On February 3, Nanoco announced that final agreements had been signed to settle litigation with Samsung on a no fault basis for alleged infringement of Nanoco’s intellectual property (IP).

Nanoco said the litigation had been concluded with a $150 million cash settlement to be paid in two equal tranches, with Nanoco retaining over $90 million in net proceeds after litigation costs.

On Friday, Nanoco added: “Nanoco has sought to engage with Mr Hamoodi, including responding to his initial letter.

“A copy of Nanoco’s letter to Mr Hamoodi is available here http://www.rns-pdf.londonstockexchange.com/rns/0649A_1-2023-5-19.pdf.

“Nanoco’s board continues to emphatically reject Mr Hamoodi’s speculative concerns about certain actions and activities involving Nanoco, and does not believe the proposed board changes are in the best interests of shareholders.

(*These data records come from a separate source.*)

theorem perstDeassert_new (hheld : v.dev.boot.held = true) (hbegun : v.dev.boot.begun = false) : perstDeassertWork w
    = (v.pass 1).beginStart := by
  rw [perstDeassert_eq h hv, if_pos hheld, if_neg (ne_true_of_eq_false hbegun)]

theorem perstDeassert_free (hheld : v.dev.boot.held = false) : perstDeassertWork w = v := by
  rw [perstDeassert_eq h hv, if_neg (ne_true_of_eq_false hheld)]

end Deassert

/-! ### VIN and trips (R462, R466) -/

theorem vinHigh_above {w : Work} {vin : Nat} (h : 7000 < vin) : vinHighWork vin w = (w.setRf pgPm .pmVin 31 16 vin).trip 6 0 := by
  rw [vinHighWork, decide_eq_true h, Work.whenB_true]

theorem vinHigh_within {w : Work} {vin : Nat} (h : vin ≤ 7000) : vinHighWork vin w = w.setRf pgPm .pmVin 31 16 vin := by
  rw [vinHighWork, decide_eq_false (Nat.not_lt.mpr h), Work.whenB_false]

theorem vinLow_below {w : Work} {vin : Nat} (hlo : 4800 ≤ vin) (hhi : vin < 5600) : vinLowWork vin w
    = (w.setRf pgPm .pmVin 31 16 vin).trip 7 0 := by
  rw [vinLowWork, decide_eq_true hlo, decide_eq_true hhi, Bool.and_true, Work.whenB_true]

theorem vinLow_within {w : Work} {vin : Nat} (h : vin < 4800 ∨ 5600 ≤ vin) : vinLowWork vin w = w.setRf pgPm .pmVin 31 16 vin := by
  have hout : (decide (4800 ≤ vin) && decide (vin < 5600)) = false := by
    rw [Bool.and_eq_false_iff, decide_eq_false_iff_not, decide_eq_false_iff_not]
    omega
  rw [vinLowWork, hout, Work.whenB_false]

theorem trip_full {w : Work} {cause unit : Nat} (h : w.dev.power.state = .full) : w.trip cause unit
    = ((((w.power (fun p => { p with state := .low })).setRf pgPm .pmStat 31 31 1).setReg pgPm .pmTrip
        (atBit 1 31 ||| atBit (unit % 16) 8 ||| atBit cause 0)).loseDies).raise pgPm .trip ⟨3, none, codeNone, codeNone, []⟩ := by
  rw [Work.trip, if_pos h]

/-- Settles O56: each pin's and each reading's equation; OFF is read off the state that it sets. -/
theorem powerStatesChange : Obligations.PowerStatesChange := by
  unfold Obligations.PowerStatesChange
  intro s
  refine ⟨fun h => runsTo_of_runs (runs_of_work rfl (modEnAssert_low h)) rfl,
    fun hstate hen => runs_of_work rfl (lowpowerEntry_off hstate hen), fun hstate hpg => runs_of_work rfl (modPg_low hstate hpg),
    runs_of_work rfl rfl, runs_of_work rfl rfl, fun w => ?off, fun h => runs_of_work rfl (perstAssert_low h), fun h => ?deassert,
    fun vin => ⟨fun h => runs_of_work rfl (vinHigh_above h), fun h => runs_of_work rfl (vinHigh_within h),
      fun hlo hhi => runs_of_work rfl (vinLow_below hlo hhi), fun h => runs_of_work rfl (vinLow_within h)⟩,
    fun w cause unit => ⟨fun h => if_neg h, fun h => trip_full h⟩⟩
  case off =>
    exact ⟨goOff_reads (·.dev.power.state) (fun _ _ => rfl) w, goOff_reads (·.dev.power.modPg) (fun _ _ => rfl) w,
      goOff_reads (·.dev.boot.flash) (fun _ _ => rfl) w, goOff_reads (·.dev.boot.journal) (fun _ _ => rfl) w,
      goOff_reads (·.dev.graphs) (fun _ _ => rfl) w, goOff_reads (·.dev.insts) (fun _ _ => rfl) w, goOff_reads (·.out) (fun _ _ => rfl) w⟩
  case deassert =>
    intro w
    exact ⟨fun hheld hbegun => runs_of_work rfl (perstDeassert_begun h rfl hheld hbegun),
      fun hheld hbegun => runs_of_work rfl (perstDeassert_new h rfl hheld hbegun),
      fun hheld => runs_of_work rfl (perstDeassert_free h rfl hheld)⟩
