-- ==== Sys2Proof/Certificates/Slice0/Obligations.lean ====
section
/-! DEFINITION. The statements for the provers. Where a conclusion is an equation `… = .next { s with … }`, every
field of State not named in it is unchanged: that is the statement's frame, memory and FIFOs included. -/

open Sys2Proof Sys2Proof.Machine

/-! ## Encoding -/

/-- R101-R103, R116-R119, R198, R256: every well-formed instruction is read back from its own word. -/
def Obligations.DecodeOfEncodeIsTheInstruction : Prop :=
  ∀ i : Instr, i.wf = true → decode (formatOf i) (encode i) = .ok i

/-- Whatever the decoder reads is well formed, and its word has the fixed bits of the instruction's table row. -/
def Obligations.DecodedWordHasItsRowsFixedBits : Prop :=
  ∀ (f : Format) (w : Word) (i : Instr), decode f w = .ok i → i.wf = true ∧ rowMatches (tableRow i) w = true

/-- R103: SRST, then ABORT, then OP select; no other bit does; each word matches exactly one CTRL row, the row of the
instruction it decodes to. -/
def Obligations.CtrlWordSelectsExactlyOneRow : Prop :=
  ∀ w : Word,
    (w.getLsbD 9 = true → decodeCtrl w = .srst) ∧
    (w.getLsbD 9 = false → w.getLsbD 8 = true → decodeCtrl w = .abort) ∧
    (w.getLsbD 9 = false → w.getLsbD 8 = false →
      decodeCtrl w = match (w &&& 0xF#32).toNat with
        | 0 => .nop | 1 => .cksum | 2 => .verify | 3 => .sendCmd | 4 => .tryDecode | 5 => .drain
        | 6 => .badOpLow 6#4 | 7 => .badOpLow 7#4
        | n => .badOpHigh (BitVec.ofNat 4 n)) ∧
    (∀ v : Word, v &&& 0x30F#32 = w &&& 0x30F#32 → decodeCtrl v = decodeCtrl w) ∧
    ctrlRows.filter (fun row => rowMatches row w) = [tableRow (decodeCtrl w)]

/-- Words written out from R102, R103, R116-R119, R198, R256 and vectors V-H2 to V-H5. -/
def Obligations.WordsOfTheSpecDecode : Prop :=
  decode .ctrl 0xFFFFFCF0#32 = .ok .nop ∧
  decode .ctrl 0x00000001#32 = .ok .cksum ∧
  decode .ctrl 0x00000003#32 = .ok .sendCmd ∧
  decode .ctrl 0x00000005#32 = .ok .drain ∧
  decode .ctrl 0x00000007#32 = .ok (.badOpLow 7#4) ∧
  decode .ctrl 0x00000009#32 = .ok (.badOpHigh 9#4) ∧
  decode .ctrl 0x0000010F#32 = .ok .abort ∧
  decode .ctrl 0x00000301#32 = .ok .srst ∧
  decode .statusWrite 0x00000100#32 = .ok .clrwi ∧
  decode .rxPoll 0x7E#32 = .ok .marker ∧
  decode .rxPoll 0x7D#32 = .ok (.unexpected 0x7D#8) ∧
  decode .rxFrame 0x7D#32 = .ok .esc ∧
  decode .rxFrame 0x7E#32 = .ok (.lit 0x7E#8) ∧
  decode .rxEscaped 0x5E#32 = .ok (.escd 0x5E#8) ∧
  decode .rxStoprd 0x7D#32 = .ok (.stopb 0x7D#8) ∧
  decode (.hdrByte2 0x50#8) 0x50#32 = .ok (.stop 0x50#8)

/-- R109, R110 (property V-E1): un-escaping undoes the device's escaping, for every byte sequence. -/
def Obligations.UnescapeUndoesEscape : Prop :=
  ∀ bs : List Byte, unescapeBytes (escapeBytes bs) = some bs

/-! ## The step -/

/-- A step runs the instruction it presents: a CTRL write, a STATUS write, or a raw byte the engine takes. -/
def Obligations.StepRunsThePresentedInstruction : Prop :=
  (∀ s i t, fetch s = .run i t → step s = exec i t) ∧
  (∀ s w rest, s.script = .host 0x000#12 ⟨4, .write w⟩ :: rest →
    step s = exec (decodeCtrl w) { s with script := rest, resp := some ⟨false, 0⟩ }) ∧
  (∀ s w rest i, s.script = .host 0x004#12 ⟨4, .write w⟩ :: rest → decode .statusWrite w = .ok i →
    step s = exec i { s with script := rest, resp := some ⟨false, 0⟩ }) ∧
  (∀ s ready up rest r q i, s.script = .engine ready up :: rest → s.rx = r :: q →
    (s.phase = .poll ∨ s.phase = .hdr ∨ s.phase = .pay ∨ s.phase = .stoprd) →
    decode (tokenOf s r).1 (tokenOf s r).2 = .ok i →
    step s = exec i { s with script := rest, rx := q })

/-- R116-R119, R198: which token a raw byte is, by phase, eng.esc and eng.hcnt. -/
def Obligations.RawByteIsTheTokenOfItsPhase : Prop :=
  ∀ (s : State) (ready up : Bool) (rest : List Event) (r : Byte) (q : List Byte),
    s.script = .engine ready up :: rest → s.rx = r :: q →
    (s.phase = .poll → r = 0x7E#8 → fetch s = .run .marker { s with script := rest, rx := q }) ∧
    (s.phase = .poll → r ≠ 0x7E#8 → fetch s = .run (.unexpected r) { s with script := rest, rx := q }) ∧
    (s.phase = .stoprd → fetch s = .run (.stopb r) { s with script := rest, rx := q }) ∧
    (s.phase = .hdr ∨ s.phase = .pay → s.esc = false → r = 0x7D#8 →
      fetch s = .run .esc { s with script := rest, rx := q }) ∧
    (s.phase = .hdr ∨ s.phase = .pay → s.esc = false → r ≠ 0x7D#8 →
      ¬(s.phase = .hdr ∧ s.hcnt = 2 ∧ r = s.stopCode) →
      fetch s = .run (.lit r) { s with script := rest, rx := q }) ∧
    (s.phase = .hdr ∨ s.phase = .pay → s.esc = true →
      ¬(s.phase = .hdr ∧ s.hcnt = 2 ∧ r ||| 0x20#8 = s.stopCode) →
      fetch s = .run (.escd r) { s with script := rest, rx := q }) ∧
    (s.phase = .hdr → s.hcnt = 2 → s.esc = false → r ≠ 0x7D#8 → r = s.stopCode →
      fetch s = .run (.stop r) { s with script := rest, rx := q }) ∧
    (s.phase = .hdr → s.hcnt = 2 → s.esc = true → r ||| 0x20#8 = s.stopCode →
      fetch s = .run (.stop (r ||| 0x20#8)) { s with script := rest, rx := q })

/-- Logs 11, 12: a table word placed by withFetchWord is the instruction the very next step runs. -/
def Obligations.PlacedTableWordIsRunNext : Prop :=
  ∀ (s : State) (nbits w : Nat) (i : Instr), decodeTableWord nbits w = some i →
    ∃ t, fetch (s.withFetchWord nbits w) = .run i t ∧ step (s.withFetchWord nbits w) = exec i t

/-- Logs 1, 14: no step of any agent stops the machine. -/
def Obligations.EveryStepHasANextState : Prop := ∀ s : State, ∃ t, step s = .next t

“As previously announced, the directors of Nanoco have no intention of stepping down from the board and are confident that the board’s actions and statements over the period of the Samsung litigation were in line with its corporate governance duties, obligations and standards.”

Nanoco chairman Christopher Richards said: “We continue to emphatically reject Mr Hamoodi’s speculative concerns.

“The board welcomes scrutiny, but his misinterpretation of the past, and consciously selective and factually inaccurate disclosure, including the publication of heavily edited videos, presents a number of events out of context to create a false narrative to mislead our shareholders.

“The proposed board changes are not in the best interests of the company or its shareholders, and would give undue influence to a disgruntled minority shareholder.

“Nanoco is at an exciting inflection point, with the litigation proceeds fully underpinning our organic business which has significant growth opportunities.

“Mr Hamoodi’s proposals would be damaging and disruptive to Nanoco’s future prospects and, if successful, would result in an exodus of key talent from the business.”